Do C++11 compilers turn local variables into rvalues when they can during code optimization?

Question

Sometimes it's wise to split complicated or long expressions into multiple steps, for example (the 2nd version isn't more clear, but it's just an example):

return object1(object2(object3(x)));

can be written as:

object3 a(x);
object2 b(a);
object1 c(b);
return c;

Assuming all 3 classes implement constructors that take rvalue as a parameter, the first version might be faster, because temporary objects are passed and can be moved. I'm assuming that in the 2nd version, the local variables are considered to be lvalues. But if the variables aren't later used, do C++11 compilers optimize the code so the variables are considered to be rvalues and both versions work exactly the same? I'm mostly interested in Visual Studio 2013's C++ compiler, but I'm also happy know how the GCC compiler behaves in this matter.

Thanks, Michal

Answer 1

The compiler cannot break the "as-if" rule in this case. But you can use std::move to achieve the desired effect:

object3 a(x);
object2 b(std::move(a));
object1 c(std::move(b));
return c;

Answer 2

As juanchopanza said, the compiler cannot (at C++ level) violate the "as-if" rule; that is all transformations should produce a semantically equivalent code.

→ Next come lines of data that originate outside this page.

/-! ### Graphs (R43, R228) -/

/-- One node's record. -/
def parseNode (b : List Byte) : Option Node :=
  let w := leNat (b.take 8)
  let copy := bitOf w 63
  let nsucc := leNat ((b.drop 10).take 1)
  let succ := (List.range 14).map (fun i => leNat ((b.drop (12 + 2 * i)).take 2))
  let src := leNat ((b.drop 40).take 8)
  let dst := leNat ((b.drop 48).take 8)
  let len := leNat ((b.drop 56).take 8)
  let ok :=
    14 ≥ nsucc && leNat ((b.drop 11).take 1) == 0 && (succ.drop nsucc).all (· == 0)
      && bitsOf w 62 52 == 0 && bitsOf w 5 0 == 0
      && (if copy then bitsOf w 51 6 == 0 && src % 16 == 0 && dst % 16 == 0 && len % 16 == 0 && 16 ≤ len && len ≤ 2 ^ 32
          else src == 0 && dst == 0 && len == 0)
  if ok then some ⟨copy, bitsOf w 51 6 * 64, leNat ((b.drop 8).take 2), succ.take nsucc, src, dst, len, false, false⟩ else none

/-- A graph descriptor at a physical address; none where the walker refuses it. -/
def State.parseGraph (s : State) (pa job : Nat) : Option Graph :=
  let h := s.physRead pa 32
  let n := leNat (h.take 2)
  let home := leNat ((h.drop 2).take 1)
  if n = 0 || 4096 < n || 8 < home || (h.drop 3).any (fun x => x != 0#8) then none
  else
    match (List.range n).mapM (fun i => parseNode (s.physRead (pa + 32 + 64 * i) 64)) with
    | none => none
    | some nodes =>
      let named (i : Nat) : Nat := (nodes.filter (fun n => n.succs.contains i)).length
      if (nodes.zipIdx).all (fun p => p.1.succs.all (fun k => p.2 < k && k < n) && p.1.left == named p.2) then
        some ⟨home, nodes, false, job⟩
      else none

/-- A node changed. -/
def State.updNode (s : State) (g i : Nat) (f : Node → Node) : State :=
  { s with graphs := Tbl.alter g (fun x => { x with nodes := modAt i f x.nodes }) s.graphs }

/-- The walker starts no further node, and the nodes never started leave COUNT (R43). -/
def State.stopGraph (s : State) (g : Nat) : State := s.cancelGraph g

/-- A member of a graph has ended in a state: COUNT falls, the flags of R40 are kept. -/
def State.memberEnd (s : State) (parent : Nat) (st : EntryState) : State :=
  if parent = noParent then s
  else
    (s.updCompletion parent (fun e => { e with
      anyFault := e.anyFault || st == .faulted, anyCancel := e.anyCancel || st == .cancelled })).countDown parent 1

/-- The core whose engine copies for a graph on a die: the lowest of the job's world, or core 0 where none is, which has its own world
(R228, R265; which core serves is the model's choice, log 48). -/
def State.copyCore (s : State) (die : Nat) (secure : Bool) : Nat :=
  ((List.range 18).find? (fun c => s.coreSecure die c == secure)).getD 0

/-- A node starts: a launch, or a copy of an engine of the graph's home die, in the job's address space and the core's world (R228,
R265). A refused record's node has ended FAULTED, and the walker stops. -/
def State.startNode (s : State) (g i : Nat) : Started :=
  match Tbl.look g s.graphs with
  | none => .ok s
  | some x =>
    match x.nodes[i]? with
    | none => .ok s
    | some n =>
      let t := s.updNode g i (fun n => { n with started := true })
      if n.copy then
        let j := (Tbl.look x.job s.jobs).getD ⟨0, 0, 0, false, 0, 0, 0⟩
        let c := s.copyCore x.home j.secure
        let (id, t) := t.takeId
        .ok { t with xfers := t.xfers ++ [⟨id, .node g i, none, [], g, x.home, c, j.asid, s.coreSecure x.home c, none, none, none,
          [⟨0, .mem n.src, .mem n.dst, n.len, 0, [], []⟩], false⟩] }
      else
        match t.hostLaunch n.lrec x.job g (some i) with
        | .ok t => .ok t
        | .full => .full
        | .faulted => .ok (((t.updNode g i (fun n => { n with finished := true })).memberEnd g .faulted).stopGraph g)

/-- Nodes start in order, while the graph is not stopped. -/
def State.startNodes (s : State) (g : Nat) : List Nat → Started
  | [] => .ok s
  | i :: r =>
    if ((Tbl.look g s.graphs).map Graph.stopped).getD true then .ok s
    else
      match s.startNode g i with
      | .ok t => t.startNodes g r
      | x => x

/-- A node has ended (R43): after DONE its successors' counts fall in list order and those at zero start; after any other
state the walker stops. -/
def State.nodeEnd (s : State) (g i : Nat) (st : EntryState) : Started :=
  let s := (s.updNode g i (fun n => { n with finished := true })).memberEnd g st
  match Tbl.look g s.graphs with
  | none => .ok s
  | some x =>
    if st != .done then .ok (s.stopGraph g)
    else
      let succs := ((x.nodes[i]?).map Node.succs).getD []
      let s := succs.foldl (fun s k => s.updNode g k (fun n => { n with left := n.left - 1 })) s
      let zero := succs.filter (fun k =>
        ((((Tbl.look g s.graphs).map Graph.nodes).getD [])[k]?).any (fun n => n.left == 0 && !n.started))
      s.startNodes g zero.eraseDups

/-- A graph from the descriptor at a physical address. -/
def State.startGraph (s : State) (pa job parent : Nat) : Started :=
  match (s.parseGraph pa job).filter (fun x => !s.shutTo (((Tbl.look job s.jobs).map Job.secure).getD false) pa (32 + 64 * x.nodes.length)) with
  | none => .faulted
  | some x =>
    match s.newEntry 1#2 parent x.nodes.length with
    | none => .full
    | some (g, s) =>
      let s : State := { s with graphs := Tbl.put g x s.graphs }
      s.startNodes g ((List.range x.nodes.length).filter (fun i => ((x.nodes[i]?).map Node.left).getD 1 == 0))

/-! ### Phases and jobs (R41, R225, R227) -/

/-- The items of a phase: kind and address; none where a reserved bit or a count is wrong. -/
def State.phaseItems (s : State) (rec_ p : Nat) : Option (List (Bool × Nat)) :=
  let b := s.physRead (rec_ + 32 + 16 * p) 16
  let n := leNat (b.take 4)
  let list := leNat (b.drop 8)
  if n = 0 || 256 < n || leNat ((b.drop 4).take 4) != 0 || list % 8 != 0 then none
  else
    (List.range n).mapM (fun i =>
      let w := leNat (s.physRead (list + 8 * i) 8)
      if bitsOf w 62 52 != 0 || w % 64 != 0 then none else some (bitOf w 63, bitsOf w 51 0))

/-- Items of a phase start together; a refused one completes FAULTED. -/
def State.startItems (s : State) (job phase : Nat) : List (Bool × Nat) → Started
  | [] => .ok s
  | (graph, pa) :: r =>
    match (if graph then s.startGraph pa job phase else s.hostLaunch pa job phase none) with
    | .ok t => t.startItems job phase r
    | .faulted => (s.memberEnd phase .faulted).startItems job phase r
    | .full => .full

/-- Phase p of a job starts. -/
def State.startPhase (s : State) (job p : Nat) : Started :=
  match Tbl.look job s.jobs with
  | none => .faulted
  | some j =>
    match s.phaseItems j.rec_ p with
    | none => .faulted
    | some items =>
      match s.newEntry 2#2 job items.length with
      | none => .full
      | some (ph, s) =>
        ({ s with jobs := Tbl.put job { j with phase := p } s.jobs } : State).startItems job ph items

/-- The folio numbers that a job's record names: RFOLIO, its launch records, its graphs' launch nodes, in order. -/
def State.jobFolios (s : State) (rfolio : Nat) (items : List (Bool × Nat)) : List Nat :=
  (if rfolio = 0 then [] else [rfolio]) ++ items.flatMap (fun it =>
    if it.1 then
      match s.parseGraph it.2 0 with
      | some g => (g.nodes.filter (fun n => !n.copy)).map (fun n => s.recordFolio n.lrec)
      | none => []
    else [s.recordFolio it.2])

/-- What a job record says, or that it is refused (R227). -/
def State.parseJob (s : State) (pa : Nat) : Option (Job × List Nat) :=
  let b := s.physRead pa 32
  let rf := leNat ((b.drop 8).take 2)
  let asid := leNat ((b.drop 10).take 1)
  let nph := leNat ((b.drop 12).take 4)
  if bitsOf (leNat (b.take 8)) 63 0 != 0 || leNat ((b.drop 11).take 1) != 0 || (b.drop 16).any (fun x => x != 0#8) || nph = 0
      || 65535 < nph || !s.spaceOn 0 asid then none
  else
    match (List.range nph).mapM (fun p => s.phaseItems pa p) with
    | none => none
    | some items =>
      let folios := s.jobFolios rf items.flatten
      let known := folios.filterMap (fun f => (Tbl.look f s.folios).filter Folio.live)
      let secure := (known.head?.map Folio.secure).getD false
      let lists := (List.range nph).any (fun p =>
        s.shutTo secure (leNat (s.physRead (pa + 40 + 16 * p) 8)) (8 * (items.getD p []).length))
      if (rf != 0 && !((Tbl.look rf s.folios).map Folio.live).getD false) || known.any (fun x => x.secure != secure)
          || s.shutTo secure pa (32 + 16 * nph) || lists then none
      else some (⟨pa, 0, asid, secure, rf, nph, 0⟩, folios)

/-- A job becomes the owner of the folios that it is the first to name (R274). -/
def State.ownFolios (s : State) (job : Nat) (l : List Nat) : State :=
  l.foldl (fun s f =>
    match Tbl.look f s.folios with
    | some x =>
      if x.live && x.job.isNone then ({ s with folios := Tbl.put f { x with job := some job } s.folios } : State).writeSpine f
      else s
    | none => s) s

/-- A launch queue's SZLOG. -/
def State.queueLog (s : State) (n : Nat) : Nat := bitsOf (s.word (0x1001 + 4 * n)).toNat 4 0

/-- Slots published and not taken of a launch queue. -/
def State.queueWork (s : State) (n : Nat) : Bool :=
  (s.word (0x1000 + 4 * n)).getLsbD 63 && s.word (0x1002 + 4 * n) != s.word (0x1003 + 4 * n)

/-- Priority of a launch queue. -/
def State.queuePri (s : State) (n : Nat) : Nat := bitsOf (s.word (0x1001 + 4 * n)).toNat 10 8

/-- JOB_START (R225 to R227): the slot at HEAD of the queue of highest priority; the job starts, or is refused and ends
FAULTED. Until the completion table has an entry for the job, its first phase and each of that phase's items the dispatcher does not
take it (log 36). -/
def execJobStart (n : Nat) (s : State) : Host.Outcome State Fault Refusal :=
  let first := (List.range 64).all (fun m =>
    !s.queueWork m || s.queuePri m < s.queuePri n || (s.queuePri m == s.queuePri n && n ≤ m))
  if !s.queueWork n || !first || s.recovery || s.ckpt != .idle then s.noEvent
  else
    let head := (s.word (0x1002 + 4 * n)).toNat
    let base := bitsOf (s.word (0x1000 + 4 * n)).toNat 51 3 * 8
    let slot := base + 8 * (head % 2 ^ s.queueLog n)
    let pa := bitsOf (leNat (s.physRead slot 8)) 51 6 * 64
    if (s.cell? slot).isNone then .fault (.badPhysical slot)
    else if (s.cell? pa).isNone then .fault (.badPhysical pa)
    else
      match s.newEntry 3#2 noParent 1 with
      | none => s.noEvent
      | some (i, t) =>
        let t := t.setWord (0x1002 + 4 * n) (BitVec.ofNat 64 ((head + 1) % 2 ^ 32))
        match s.parseJob pa with
        | none =>
          let t : State := { t with jobs := Tbl.put i ⟨pa, n, 0, false, 0, 0, 0⟩ t.jobs }
          .next (t.memberEnd i .faulted)
        | some (j, folios) =>
          let t : State := { t with jobs := Tbl.put i { j with queue := n } t.jobs }
          let t := (t.place pa (natLe 8 (8 + (t.handle i).toNat * 2 ^ 32))).ownFolios i folios
          match t.startPhase i 0 with
          | .ok t => .next t
          | .faulted => .next (t.memberEnd i .faulted)
          | .full => s.noEvent

/-! ### Launch queue words (R226) -/

/-- A write of a queue's word: EN needs SZLOG in 4 to 16 and VEC of 64 or more, and resets HEAD and TAIL; a TAIL more than
2^SZLOG slots ahead of HEAD, or behind it, is ignored; HEAD is read only. -/
def State.writeQueueWord (s : State) (n k : Nat) (v : Word64) : State :=
  let num := 0x1000 + 4 * n + k
  let old := s.word num
  match k with
  | 0 =>
    let vec := bitsOf (s.word (0x1001 + 4 * n)).toNat 26 16
    let ok := 4 ≤ s.queueLog n && s.queueLog n ≤ 16 && 64 ≤ vec
    let w := mergeWord old v (bitRange 63 63 ||| bitRange 51 3) 0#64
    if old.getLsbD 63 || !v.getLsbD 63 then s.setWord num w
    else if !ok then s.setWord num (w &&& ~~~(bitRange 63 63))
    else ((s.setWord num w).setWord (0x1002 + 4 * n) 0#64).setWord (0x1003 + 4 * n) 0#64
  | 1 => s.setWord num (mergeWord old v (bitRange 26 16 ||| bitRange 10 8 ||| bitRange 4 0) 0#64)
  | 3 =>
    let head := (s.word (0x1002 + 4 * n)).toNat
    let tail := v.toNat % 2 ^ 32
    let ahead := ringCount head tail
    if 2 ^ s.queueLog n < ahead then s
    else s.setWord num (BitVec.ofNat 64 tail)
  | _ => s

/-- LAUNCH_QUEUE_ENABLE (R226): a write of word 0. -/
def execLaunchQueueEnable (n : Nat) (v : Word64) (s : State) : Host.Outcome State Fault Refusal :=
  if n < 64 then s.hostWrote (s.writeQueueWord n 0 v) else s.noEvent

/-- LAUNCH_QUEUE_DOORBELL (R225, R226): a write of TAIL. -/
def execLaunchQueueDoorbell (n : Nat) (v : Word64) (s : State) : Host.Outcome State Fault Refusal :=
  if n < 64 then s.hostWrote (s.writeQueueWord n 3 v) else s.noEvent

/-! ### Armed launches (R220, R224) -/

/-- Slots of an armed entry. -/
def State.armedSlots (s : State) (e : Nat) : Nat := bitsOf (s.word (0x2003 + 4 * e)).toNat 50 45 + 1

/-- NXT of an armed entry. -/
def State.armedNext (s : State) (e : Nat) : Nat := bitsOf (s.word (0x2003 + 4 * e)).toNat 56 51

/-- The state with NXT of an armed entry. -/
def State.setArmedNext (s : State) (e k : Nat) : State :=
  s.setWord (0x2003 + 4 * e) (BitVec.ofNat 64 (setBits (s.word (0x2003 + 4 * e)).toNat 56 51 k))

/-- Slots in use of an armed entry, oldest first. -/
def State.armedUse (s : State) (e : Nat) : List (Nat × Nat × Bool) := Tbl.get s.slots e []

/-- A write of an armed entry's word: EN needs NSM and SLOTU non-zero, and resets NXT. -/
def State.writeArmed (s : State) (e k : Nat) (v : Word64) : State :=
  let num := 0x2000 + 4 * e + k
  let old := s.word num
  match k with
  | 0 =>
    let w3 := (s.word (0x2003 + 4 * e)).toNat
    let ok := bitsOf w3 50 45 != 0 && bitsOf w3 13 0 != 0
    let w := mergeWord old v (bitRange 63 62 ||| bitRange 31 0) 0#64
    if old.getLsbD 63 || !v.getLsbD 63 then s.setWord num w
    else if !ok then s.setWord num (w &&& ~~~(bitRange 63 63))
    else (s.setWord num w).setArmedNext e 0
  | 1 => s.setWord num (mergeWord old v (bitRange 51 6) 0#64)
  | 2 => s.setWord num (mergeWord old v (bitRange 55 8) 0#64)
  | 3 => s.setWord num (mergeWord old v (bitRange 50 45 ||| bitRange 13 0) 0#64)
  | _ => s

However, beyond the C++ level, when the code is optimized, further opportunities may arise.

As such, it really depends on the objects themselves: if the move-constructors/destructors have side effects, and (de)allocating memory is a side effect, then the optimization cannot occur. If you use only PODs, with default move-constructors/destructors, then it will probably be automatically optimized.

Answer 3

But if the variables aren't later used, do C++11 compilers optimize the code so the variables are considered to be rvalues and both versions work exactly the same?

It is possible but it greatly depends on your types. Consider the following example with a POD type point:

#include <cstdio>

struct point {
  int x;
  int y;
};

static point translate(point p, int dx, int dy) {
  return { p.x + dx, p.y + dy };
}

static point mirror(point p) {
  return { -p.x, -p.y };
}

static point make_point(int x, int y) {
  return { x, y };
}

int main() {
  point a = make_point(1, 2);
  point b = translate(a, 3, 3);
  point c = mirror(b);

  std::printf("(x,y) = (%d,%d)\n", c.x, c.y);
}

I looked at the assembly code, here is what the whole program(!) was basically compiled into (so the code below is a C approximation of the generated assembly code):

int main() {
  std::printf("(x,y) = (-4,-5)\n");
}

It not only got rid of all the local variables, it also did the computations at compile time! I have tried both gcc and clang but not msvc.

OK, so let's make the program a little more complicated so that it cannot do the computations:

int main(int argc, char* argv[]) {

  int x = *argv[1]-'0';
  int y = *argv[2]-'0';
  point a = make_point(x,y);
  point b = translate(a, 3, 3);
  point c = mirror(b);

  std::printf("(x,y) = (%d,%d)\n", c.x, c.y);
}

To run this code, you would have to call it like ./a.out 1 2.

This whole program is reduced to this one (assembly rewritten in C) after optimization:

int main(int argc, char* argv[]) {
  int x = *argv[1]-'0';
  int y = *argv[2]-'0';
  std::printf("(x,y) = (%d,%d)\n", -(x+3), -(y+3));
}

So it got rid of a, b, c and all the functions make_point(), translate() and mirror() and did as much computions as possible at compile time.

For the reasons mentioned in Matthieu M.'s answer, don't expect to happen so good optimizations with more complicated types (especially non-PODs).

In my experience, inlining is crucial. Work hard so that your functions can be easily inlined. Use link time optimizations.

Answer 4

Be aware that besides move semantics that can greately speed up your code, compiler is also doing (N)RVO - (Named) Return Value Optimization, which can actually give even more efficiency to your code. I have tested your example and in g++4.8 it appears that your second example could be actually more optimal:

object3 a(x);
object2 b(a);
object1 c(b);
return c;

From my experiments it looks like it would call constructor/destructor 8 times (1 ctr + 2 copy ctrs + 1 move ctr + 4 dtrs), compared to other method that call it 10 times (1 ctr + 4 move ctors + 5 dtors). But as user2079303 has commented, move constructors should still outperform copy constructors, also in this example all calls will be inlined so no function call overhead would take place.

Copy/move elision is actually an exception to "as-if" rule, that means that sometimes you may be suprised that your constructor/destructor even tho with side effects does not get called.

http://coliru.stacked-crooked.com/a/1ca7ebec0567e48f

(you can disable (N)RVO with -fno-elide-constructors parameter)

#include <iostream>
#include <memory>

template<int S>
struct A {
    A() { std::cout<<"A::A"<<std::endl; }    
    template<int S2>
    A(const A<S2>&) { std::cout<<"A::A&"<<std::endl; }
    template<int S2>
    A(const A<S2>&&) { std::cout<<"A::A&&"<<std::endl; }    
    ~A() { std::cout<<"~A::A"<<std::endl;}        
};
A<0> foo () {    
    A<2> a; A<1> b(a); A<0> c(b); return c;   // calls dtor/ctor 8 times
    //return A<0>(A<1>(A<2>()));  // calls dtor/ctor 10 times
}
int main()
{
   A<0> a=foo();
   return 0;
}